- Sorry, you are interpreting, I am pointing to the licence text.
- Nobody stated “that all these players are violating the GPL” (except for you). Actually these companies (plus SUSE and many more) understand Open Source Software licensing and Open Source Software business models very well: Their basic software stacks are fully OSS, hence “worth nothing” (monetarily, i.e. the market value of their products is zero), they earn their money with services (support contracts etc.) revolving around the software they distribute. In short: They do not sell a proprietary software product based on (i.e. comprising) Qt components.

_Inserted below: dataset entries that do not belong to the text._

/-- The settings that a BU context latched (R234): the words of CFG, EXCL, WIN, ZGRID, ZORG, ZSIZE, then X and Y of each region;
the recipe they belong to; the window length, which holds for the document. -/
structure BuSet where
  words : List Nat
  recipe : Nat
  win : Nat
  deriving DecidableEq, Repr, Inhabited

/-- A record in the making (R235 to R244): the stream and the tap point observed, settings, document number and place, window, lines counted and skipped, flags, ECC_ERR,
and the accumulators by number. -/
structure BuRec where
  stream : Nat
  tap : Nat
  set : BuSet
  doc : Nat
  idx : Nat
  window : Nat
  lines : Nat
  skipped : Nat
  flags : Nat
  err : Bool
  acc : Table Nat
  deriving DecidableEq, Repr, Inhabited

/-- A BU context (R234, R241, R246 to R248): the record in the making, closed records that wait for completion, ring slots not
free, one more than the place of the last document whose marker it saw; by SEQ, DOC_NUM and CHECK the records that it completed and
that the partner has not reported yet, and the partner's reports that none of its own has met (R506). -/
structure BuCtx where
  cur : Option BuRec
  due : List BuRec
  busy : List Nat
  closed : Nat
  recOwn : List (Nat × Nat × Nat)
  recFar : List (Nat × Nat × Nat)
  deriving DecidableEq, Repr, Inhabited

/-- A grid line (R203 to R207): the place of its document, its number, the grid origin, its distance from the origin in 1/65,536
count, the line, its slot in the delay ring, its columns and channels. A line in a ring keeps its pixels in frame memory and not
here (R206). -/
structure GuLine where
  idx : Nat
  g : Nat
  origin : Nat
  dist : Nat
  line : Line
  slot : Nat
  cols : Nat
  nch : Nat
  deriving DecidableEq, Repr, Inhabited

/-- A grid line of a following device that waits for the lead's decision (R209): when it was generated, whether the lack was
already signalled. -/
structure GuWait where
  began : Nat
  late : Bool
  line : GuLine
  deriving DecidableEq, Repr, Inhabited

/-- A GU context (R203 to R209): one more than the place of the document in progress (0: none), its grid origin, the next grid
line, the previous input line, DROP_BEFORE due on the next grid line emitted and on the next one written; the lines in its ring,
the numbers discarded, the markers with their counts of grid lines, lines that wait for the lead and the lead's decisions. -/
structure GuCtx where
  doc : Nat
  origin : Nat
  next : Nat
  prev : Option Line
  dropIn : Bool
  dropRing : Bool
  ring : List GuLine
  gone : List (Nat × Nat)
  marks : List Marker
  wait : List GuWait
  decs : List (Nat × Nat × Nat)
  deriving DecidableEq, Repr, Inhabited

/-- A box (R216, R217): C, S, U0, V0, WOUT, the slope and how it came about. -/
structure GuBox where
  c : Int
  s : Int
  u0 : Int
  v0 : Int
  wout : Nat
  slope : Int
  fallback : Bool
  limited : Bool
  deriving DecidableEq, Repr, Inhabited

/-- A box as a slot holds it (R218): document number, box, VEND so far, whether that VEND is the last. -/
structure GuPub where
  doc : Nat
  box : GuBox
  vend : Int
  final : Bool
  deriving DecidableEq, Repr, Inhabited

/-- A tile row in the tile cache (R226): context, grid line, tile, the columns of each channel, whether its read was corrected. -/
structure GuTile where
  c : Nat
  g : Nat
  t : Nat
  px : List (List Nat)
  corr : Bool
  deriving DecidableEq, Repr, Inhabited

/-- A GU path (R201, R207, R214 to R226): the place of the document in progress, its number, the next grid line to release, the
registers latched, the tags of the released lines that the deskew keeps, its share of the tile cache, the numbers without a line, the cropped width, the edge points
kept as number, left and right column, the document lines counted, the box, VEND, whether it is final, output lines emitted,
the width of the last one, DROP_BEFORE due on the next one. -/
structure GuPath where
  cur : Option Nat
  doc : Nat
  next : Nat
  regs : List Nat
  lines : List Tag
  cache : List GuTile
  absent : List Nat
  width : Nat
  edges : List (Nat × Nat × Nat)
  docLines : Nat
  box : Option GuBox
  vmax : Option Int
  vend : Option Int
  final : Bool
  out : Nat
  wout : Nat
  dropDue : Bool
  deriving DecidableEq, Repr, Inhabited

/-- An item of an output stream (R262): type (0 line or segment record, 1 statistics record, 2 document header record), document
number, tag word 2, the address of a statistics record, whether it is issued again after a takeover, bytes, its number in the order of arrival at the stream's queues,
OSn_CFG as its document latched it. -/
structure OsItem where
  typ : Nat
  doc : Nat
  line : Nat
  addr : Nat
  again : Bool
  bytes : List Nat
  arr : Nat
  cfg : Nat
  deriving DecidableEq, Repr, Inhabited

/-- A record between its seal and its leaving (R505): tag, recorded bytes after the tag, seal, the place of its document, when it
began to wait, the comparison's outcome where it is known. -/
structure OsRec where
  tag : Tag
  width : Nat
  body : List Nat
  sealv : Nat
  word7 : Nat
  since : Nat
  cmp : Option Bool
  deriving DecidableEq, Repr, Inhabited

/-- A document on an output stream (R152, R254, R255): its place and number, the registers latched, lines that arrived, the
first and the last line's tags, flags, width, the bytes coded, the segment number and its lines so far, its marker once that
has come, whether the first segment is due RECIPE_CHG. -/
structure OsDoc where
  idx : Nat
  doc : Nat
  ch : Nat
  regs : List Nat
  count : Nat
  first : Option Tag
  last : Option Tag
  flags : Nat
  width : Nat
  coded : Nat
  jls : List Nat
  segNo : Nat
  seg : List Line
  mark : Option Marker
  chg : Bool
  deriving DecidableEq, Repr, Inhabited

/-- A statistics record that an output stream has to place (R247, R265): its document's place and number, which header pointer it
takes, the BU context and slot that hold it, bytes. -/
structure OsStat where
  idx : Nat
  doc : Nat
  rec_ : Nat
  ctx : Nat
  slot : Nat
  bytes : List Nat
  deriving DecidableEq, Repr, Inhabited

/-- A placed statistics record as the header names it: document place, pointer, address, length. -/
structure OsAddr where
  idx : Nat
  rec_ : Nat
  addr : Nat
  size : Nat
  deriving DecidableEq, Repr, Inhabited

/-- An output stream (R252 to R283, R505, R511): the document that its lines belong to, the recipe of the document before, documents
whose header is due, records that wait for the comparison, statistics records to place and placed, the placement pointer,
items held and items in its three queues, the partner's seal reports without a record and its own records without a
report, whether FAILOVER is due, items that have entered its queues; the BU context and document whose records are being placed, one
more than the greatest place of a document latched, when the last hold ended. -/
structure OsSt where
  cur : Option OsDoc
  prevRecipe : Option Nat
  hdrs : List OsDoc
  wait : List OsRec
  stats : List OsStat
  addrs : List OsAddr
  ptr : Nat
  held : List OsItem
  lineQ : List OsItem
  statsQ : List OsItem
  docQ : List OsItem
  partner : List (Nat × Nat × Nat)
  sent : List (Nat × Nat × Nat)
  failover : Bool
  arrived : Nat
  run : Option (Nat × Nat)
  seen : Nat
  freedAt : Nat
  deriving DecidableEq, Repr, Inhabited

Jolla, on the contrary, insists on selling software licenses to us private users and hopes to acquire “big, commercial licensees” as they once did with Intex and OMP. Therefore Jolla proprietarised the basic SailfishOS by bundling their proprietary components (IIRC “Silica” etc.) into it (I am not addressing the proprietary, non-core components here, as AlienDalvik aka AAS, EAS (Exchange Active Sync), the T9 word scrambling software etc.). - But most importantly, the classic Linux distributors and Google’s AOSP team have no “users” who could insist on executing their rights according to GPL3! It is the companies running the software these provide, which may have to face such claims by their “users”. E.g. I had to sign a “Do and Don’t” list when I received IT from my employer (or the IT would not have been handed out to me), adding a section to waiver certain “user” rights the GPL3 provides (i.e. not to execute those rights) would be simple.
But Jolla seems to be afraid that such a legal requirement makes SailfishOS less attractive for “big, commercial licensees”, and they may be right, as Google had exactly this consideration when they decided to keep the basic AOSP *GPL3 free right from the start.
If Jolla would only arrive where other Linux distributors have arrived at long ago: It bears advantages to make the basic SailfishOS fully OSS licensed (plus access to OSS EU funding etc.), to develop in the open (not in a walled garden with infrequent code drops), to primarily work with a public bug tracker (instead of maintaining bug descriptions, bug status, etc. principally in Jolla’s JB
database; likely a non-public Bugzilla instance) etc.
But Jolla stubbornly insists on staying a proprietary software company which utilises lots of OSS, instead of becoming a real OSS company with a truly OSS-based business model (i.e. generating revenue with services, not by selling licences for software products).
As I had the feeling when writing this that I rephrased things I had written years ago in aforementioned TMO thread, I really do not want to continue this here, expect somebody really has a new insight. Actually, even then the original TMO thread for this topic appears to be the more appropriate location, and only if somebody has a new insight I would be keen on continuing this topic there (at TMO).